For this reason, I ultimately am more comfortable with “liberal” as an adjective than “liberalism” as a noun. I can have a liberal approach to the traditions I value, but if liberalism is the only tradition I claim then there is much that I will have to forsake.
This creates a dilemma for Unitarian Universalists (UUs), most of whom have forsaken “liberal Christianity” for “religious liberalism”. I do not want to turn back the clock on this, but I do think that UU congregations could be places for thoughtful conversations about what it means to be liberal in our connection to our various traditions. For UU Christians, this is fairly obvious; for UU pagans and Buddhists, being a liberal pagan or a liberal Buddhist might mean resisting patriarchal strands of those traditions or tendencies to invest excessive power in individual teachers.
For me, one relevant religious tradition is, in fact, Christianity. I call myself a liberal Christian because I think that the legacy of Jesus Christ alerts us to the divine potential in every person. The liberal approach empowers me to apply Jesus’ radical teaching about God’s love for the poor to other oppressed groups about whom Jesus did not speak so directly, among them sexual and gender minorities, persons with disabilities, victims of racialized oppression, and many more.
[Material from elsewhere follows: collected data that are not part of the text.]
-- ==== Sys2Proof/Machine/SpecialFn.lean ====
section
/-! DEFINITION. Special-function forms and the special-function die (spec 10 R194 to R201, R213 to R220). -/

namespace Sys2Proof.Machine

open Sys2Proof

/-! ## Issue (10 R213, R214) -/

/-- Block fields of the special-function forms. -/
def sfUse : BlockUse :=
  { win := false, prod := false, in1 := true, in2 := false, out := true, p1 := true, p2 := false }

/-- NR: 1 to 65536 rows. -/
def sfP1 (w : W64) : Bool := decide (1 ≤ w.toNat ∧ w.toNat ≤ 65536)

/-- A special-function word: its entry joins the queue as a command that has not counted its bytes. -/
def sfWord (i : Instr) (h : Head) (bo : Ref) (cb : SSrc) (rep : Rep) (s : State) : Out :=
  issue i h (do
    let o ← readRef 1 bo
    let a ← readS 2 cb
    let r ← readRep 4 0 rep
    aligned 2 a 64
    refOk 1 o
    let w ← readBlock a sfUse false sfP1 anyP
    let nr : Int := ((w.getD 5 0).toNat : Nat)
    let step : Int := match rep with
      | .imm _ => nr
      | .src _ => r.2
    let q ← captured i o (r.1, step) [] []
    let q : QEntry := { q with vals := arrayVals 0 w (← get) }
    updSelf (fun k => { k with
      acc := k.acc ++ [{ id := q.id, berth := q.berth, kinds := kindsOf (opcOf i), bo := false, arr := true, cpy := false }],
      sfQ := k.sfQ ++ [q] })) s

def execFexp (h : Head) (bo : Ref) (cb : SSrc) (acc : Bool) (rep : Rep) (s : State) : Out :=
  sfWord (.fexp h bo cb acc rep) h bo cb rep s
def execFexp2 (h : Head) (bo : Ref) (cb : SSrc) (acc : Bool) (rep : Rep) (s : State) : Out :=
  sfWord (.fexp2 h bo cb acc rep) h bo cb rep s
def execFlog (h : Head) (bo : Ref) (cb : SSrc) (acc : Bool) (rep : Rep) (s : State) : Out :=
  sfWord (.flog h bo cb acc rep) h bo cb rep s
def execFlog2 (h : Head) (bo : Ref) (cb : SSrc) (acc : Bool) (rep : Rep) (s : State) : Out :=
  sfWord (.flog2 h bo cb acc rep) h bo cb rep s
def execFrcp (h : Head) (bo : Ref) (cb : SSrc) (acc : Bool) (rep : Rep) (s : State) : Out :=
  sfWord (.frcp h bo cb acc rep) h bo cb rep s
def execFrsq (h : Head) (bo : Ref) (cb : SSrc) (acc : Bool) (rep : Rep) (s : State) : Out :=
  sfWord (.frsq h bo cb acc rep) h bo cb rep s
def execFsqrt (h : Head) (bo : Ref) (cb : SSrc) (acc : Bool) (rep : Rep) (s : State) : Out :=
  sfWord (.fsqrt h bo cb acc rep) h bo cb rep s
def execFtanh (h : Head) (bo : Ref) (cb : SSrc) (acc : Bool) (rep : Rep) (s : State) : Out :=
  sfWord (.ftanh h bo cb acc rep) h bo cb rep s
def execFsig (h : Head) (bo : Ref) (cb : SSrc) (acc : Bool) (rep : Rep) (s : State) : Out :=
  sfWord (.fsig h bo cb acc rep) h bo cb rep s
def execFgelu (h : Head) (bo : Ref) (cb : SSrc) (acc : Bool) (rep : Rep) (s : State) : Out :=
  sfWord (.fgelu h bo cb acc rep) h bo cb rep s
def execFsilu (h : Head) (bo : Ref) (cb : SSrc) (acc : Bool) (rep : Rep) (s : State) : Out :=
  sfWord (.fsilu h bo cb acc rep) h bo cb rep s
def execFsin (h : Head) (bo : Ref) (cb : SSrc) (acc : Bool) (rep : Rep) (s : State) : Out :=
  sfWord (.fsin h bo cb acc rep) h bo cb rep s
def execFcos (h : Head) (bo : Ref) (cb : SSrc) (acc : Bool) (rep : Rep) (s : State) : Out :=
  sfWord (.fcos h bo cb acc rep) h bo cb rep s
def execFerf (h : Head) (bo : Ref) (cb : SSrc) (acc : Bool) (rep : Rep) (s : State) : Out :=
  sfWord (.ferf h bo cb acc rep) h bo cb rep s
def execFsmax (h : Head) (bo : Ref) (cb : SSrc) (acc : Bool) (rep : Rep) (s : State) : Out :=
  sfWord (.fsmax h bo cb acc rep) h bo cb rep s

/-! ## Function and grade of an entry -/

/-- OPC less 0x300. -/
def sfIndex : Instr → Fin 15
  | .fexp2 .. => 1
  | .flog .. => 2
  | .flog2 .. => 3
  | .frcp .. => 4
  | .frsq .. => 5
  | .fsqrt .. => 6
  | .ftanh .. => 7
  | .fsig .. => 8
  | .fgelu .. => 9
  | .fsilu .. => 10
  | .fsin .. => 11
  | .fcos .. => 12
  | .ferf .. => 13
  | .fsmax .. => 14
  | _ => 0

/-- The accurate grade. -/
def sfAcc : Instr → Bool
  | .fexp _ _ _ a _ | .fexp2 _ _ _ a _ | .flog _ _ _ a _ | .flog2 _ _ _ a _ | .frcp _ _ _ a _
  | .frsq _ _ _ a _ | .fsqrt _ _ _ a _ | .ftanh _ _ _ a _ | .fsig _ _ _ a _ | .fgelu _ _ _ a _
  | .fsilu _ _ _ a _ | .fsin _ _ _ a _ | .fcos _ _ _ a _ | .ferf _ _ _ a _ | .fsmax _ _ _ a _ => a
  | _ => false

/-! ## Values (10 R215 to R218) -/

/-- An exact value with an inexact flag of its own. -/
structure SfIn where
  f : Fin 15
  acc : Bool
  src : Fmt
  dst : Fmt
But I also think a lot about what it means to be “liberal leftist” or “liberal socialist”. I am deeply committed to the socialist quest for a thoroughgoing alternative to capitalism, one in which all people exercise direct democratic control of the places where they work. However, my liberal love of freedom makes me skeptical of state power as the primary means for building cooperative economics. I am also wary of the subordination of means to ends in Marxist theory and, more especially, Leninist, Stalinist, and Maoist practice. John Haynes Holmes, Egbert Ethelred Brown, Homer Jack, Bayard Rustin, A. J. Muste, and many others provide compelling models for how to support socialism as a liberal.
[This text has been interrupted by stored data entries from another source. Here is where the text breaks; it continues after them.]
-- ==== Sys2Proof/Machine/HostPort.lean ====
section
/-! DEFINITION. The host port: function-level reset, the host window, and the registers that have no event of their own
(spec 19 R291, R292, 21 R330, 22 R338 to R341, 25 R357, R358, 27 R375, 15 R276). -/

namespace Sys2Proof.Machine

open Sys2Proof

/-! ## Function-level reset (22 R339) -/

/-- Ticks until the function answers again. -/
def flrTicks : Nat := 160000

/-- The record of a slot that was queued is read, and its launch discarded; one that cannot be read leaves nothing. -/
def discardSlot (b : Block) (q : Fin 64) (x : Queue) (n : Nat) (s : State) : State :=
  let p := s.queuePart b q
  let seq := x.head + BitVec.ofNat 16 n
  match s.readVa ⟨p, x.ctx, 0, none⟩ (x.base + BitVec.ofNat 64 (128 * (seq.toNat % 2 ^ x.logn.toNat))) 128 with
  | .error _ => s
  | .ok (bs, s) =>
    let l := { Launch.fresh b q { x with head := seq } p (launchRecord bs) with state := .done, gang := .ended }
    let s := { s with launches := s.launches ++ [l] }
    if (l.record.get 4).toNat % 64 ≠ 0 then s else complete l 2 0x84 false 0 (launchFault l 0x84 0 0 s)

/-- Slots of a queue that are written and not read. -/
def discardQueued (b : Block) (q : Fin 64) (s : State) : State :=
  let x := s.queue b q
  if x.en then (List.range (min (x.tail - x.head).toNat 4096)).foldl (fun s n => discardSlot b q x n s) s else s

/-- Every launch of the partition that has not ended is discarded; of PF0's, those placed in it (19 R294, 22 R339). -/
def discardAll (p : PartId) (s : State) : State :=
  (List.range s.launches.length).foldl (fun s i =>
    match s.launch i with
    | some l =>
      if l.part = p ∧ l.state ≠ .done ∧ (l.blk ≠ .pf0 ∨ l.live) then endLaunch i 2 0x84 l.det (launchFault l 0x84 l.det 0 s) else s
    | none => s) s

/-- The partition block after a reset, BIND apart. -/
def Partition.flrReset (x : Partition) : Partition :=
  { x with blk := QBlock.reset, ctxt := 0, saveb := 0, tinvDone := true, tinv := 0, rsz := Masks.none, calr := false,
           sym := false, flr := true }

def execFlr (p : PartId) (s : State) : Out :=
  let s := (List.finRange 64).foldl (fun s q => discardQueued (.part p) q s) s
  let s := discardAll p s
  .next ((s.setPart p (s.part p).flrReset).later flrTicks (.flrReady p))

def execFlrReady (p : PartId) (s : State) : Out := .next (s.setPart p { s.part p with flr := false })

/-! ## The host window (22 R338) -/

/-- VA of a window offset. -/
def Partition.windowVa (x : Partition) (off : BitVec 36) : W64 := x.hwin + off.zeroExtend 64

/-- A faulting access of the window posts a record. -/
def windowFault (p : PartId) (f : AFault) (s : State) : State :=
  postFault (.part p) { code := f.code, src := 4, core := 0xFF, brth := 0, ctx := (s.part p).hwinCtx, queue := 0, seq := 0,
                        det := f.det, addr := f.addr } s

/-- Context of the window's accesses. -/
def State.windowCtx (s : State) (p : PartId) : Ctx := ⟨p, (s.part p).hwinCtx, 0, none⟩

/-- A host read returns bytes to the host, or Unsupported Request. -/
def execHostWindowRead (p : PartId) (off : BitVec 36) (n : Fin 4097) (s : State) : Out :=
  if !s.pcieUp || !s.blockOpen (.part p) then .next { s with hostData := none }
  else match s.readVa (s.windowCtx p) ((s.part p).windowVa off) n.val with
    | .ok (bs, t) => .next { t with hostData := some bs }
    | .error f => .next { windowFault p f s with hostData := none }

/-- A host write is performed, or dropped. -/
def execHostWindowWrite (p : PartId) (off : BitVec 36) (bs : List Byte) (s : State) : Out :=
  if !s.pcieUp || !s.blockOpen (.part p) then .next s
  else match s.writeVa (s.windowCtx p) ((s.part p).windowVa off) bs with
    | .ok t => .next t
    | .error f => .next (windowFault p f s)

/-! ## Registers (22 R341) -/

/-- A write to QCTL: while enabled LOGN and CTX keep their values. -/
def Queue.setCtl (x : Queue) (b : Block) (v : W64) : Queue :=
  let x := { x with wt := BitVec.ofNat 8 (fld v 15 8), part := if b = Block.pf0 then BitVec.ofNat 5 (fld v 28 24) else x.part }
  if x.en then { x with en := bit v 0 }
  else { x with en := bit v 0, logn := BitVec.ofNat 4 (fld v 4 1), ctx := BitVec.ofNat 8 (fld v 23 16) }

/-- A queue that is enabled is checked, and its slots read; so are those of a queue of PF0 that now serves another
partition. -/
def enableQueue (b : Block) (q : Fin 64) (s : State) : State :=
  let x := s.queue b q
  if !x.en then s
  else if x.overfull then stopQueue b q x.head 0x86 0 s
  else if x.head ≠ x.tail then readLater b q s else s

def IFQueue.setCtl (x : IFQueue) (v : W64) : IFQueue :=
  { x with en := bit v 0, logn := BitVec.ofNat 4 (fld v 4 1), vec := BitVec.ofNat 6 (fld v 13 8) }

/-- Bits [63:12]. -/
def pageOf (v : W64) : W64 := v &&& ~~~0xFFF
Insofar as the left is also a tradition that privileges freedom over other values, calling myself a “liberal leftist” does not quite address the problem of liberal bias against the past. To fully overcome this problem, I must be a “liberal ecologist” as a well as a liberal leftist and a liberal Christian. The ecological tradition is committed to the preservation of ecosystems, biodiversity, and local interconnections between human and biotic communities. Much more than liberalism or the left, ecology has often garnered strong support from people who are also devoted to religious and cultural traditions. It does not, typically, identify freedom as a core value, and certain forms of ecology are explicitly and emphatically illiberal. Among those I would count strands of deep ecology that treat humanity as intrinsically threatening to life forms, approaches to wilderness preservation that justify the removal of indigenous communities, and models of sustainability that assume that ecological change is always a bad thing. However, there is no inherent conflict between human freedom and ecological balance: just as people can and should freely choose to cherish certain cultural traditions, so humans and other life forms can make free choices that keep us in balance with one another. Indeed, by warding against dogmatic or monocultural responses to environmental problems, the liberal approach can play a big role in helping Earth regain its balance.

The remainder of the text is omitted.